Comment by moduspol
The quote is "single-use wallets, addresses, or accounts." If you download any normal Bitcoin wallet today, it'll use a series of words to derive a series of private keys that are used by the wallet. Each one gets a different address.
Then your wallet software is smart enough to treat all the addresses derived as a single wallet. When you go to make a payment, it makes it from the various addresses owned by the wallet. When you want to accept money, you can generate the next address in the series and give a fresh address to someone new.

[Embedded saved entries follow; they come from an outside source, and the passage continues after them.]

-- ==== Sys2Proof/Machine/Frame.lean ====
section
/-! DEFINITION. The bytes of a frame (30_encoding.md R90 to R97): the frame builder's internal function (41_frame_build.md
R150), the basic-set request payload (30_encoding.md R107) and a received buffer put together from a reply row's
operands. -/

namespace Sys2Proof

/-- The four header bytes before a payload, 30_encoding.md R90: the length byte counts payload bytes only (R94). -/
def header (marker op reserved : Byte) (pay : List Byte) : List Byte :=
  [marker, op, reserved, BitVec.ofNat 8 pay.length]

/-- `frame(m, op, P)`, 41_frame_build.md R150. -/
def frameOf (marker op : Byte) (pay : List Byte) : List Byte :=
  sealBytes (header marker op 0#8 pay ++ pay)

/-- The ten payload bytes of a basic-set request, 30_encoding.md R107. -/
def basicsetPayload (mode en : Byte) (v i ovp ocp : Word) : List Byte :=
  [mode, en] ++ leBytes v ++ leBytes i ++ leBytes ovp ++ leBytes ocp

/-- `GEN_SET(en, v, i, ovp, ocp)`, 41_frame_build.md R154. -/
def genSetPayload (en : Bool) (v i ovp ocp : Word) : List Byte :=
  basicsetPayload Params.modeModify (if en then 1#8 else 0#8) v i ovp ocp

/-- The 6 + N bytes of a received reply with this operation code. -/
def replyFrame (op : Byte) (r : Reply) : List Byte :=
  header Params.markD2H op r.reserved r.payload ++ r.payload ++ leBytes r.crc

/-- The received buffer: the reply and whatever stands behind it, 42_frame_parse.md R180. -/
def replyBytes (op : Byte) (r : Reply) : List Byte := replyFrame op r ++ r.trailing

/-- The bytes are a frame that ENCODE can have built, 41_frame_build.md R151: the one that `frameOf` gives for the
operation code and payload they show. -/
def builtByEncode (tx : List Byte) : Bool :=
  decide (tx = frameOf Params.markH2D (byteAt tx 1) (slice tx Params.hdrLen (byteAt tx 3).toNat))

end Sys2Proof
end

The net result is that it's not clear from someone looking at the blockchain which addresses actually belong to YOUR wallet and which transactions are you sending money to someone else or yourself.
AFAIK this is how basically all Bitcoin wallets have worked for years. Electrum and Base (formerly bread wallet) as well as Ledger's wallet are the main ones I've used.
EDIT: Just to address this:
> What is the "normal Bitcoin" use case for funneling money through a chain of throwaway wallets?
It makes it so that someone publicly looking at the blockchain can't provably tell how much Bitcoin you have.
We still have to give addresses to people to receive money, so if we were only allowed to have a few, it wouldn't be hard to trace which people own which wallets. And then now you've got a big physical security risk because the world can see how much money you are able to give if they invade your home, kidnap a family member, etc. It'd be like having to put a sign out in front of your house that says, "$600,000 in cash is in here." And they could see the cash.
Doesn't that result in multiple transactions/transaction fees if you ever need to spend more than a single wallet contains?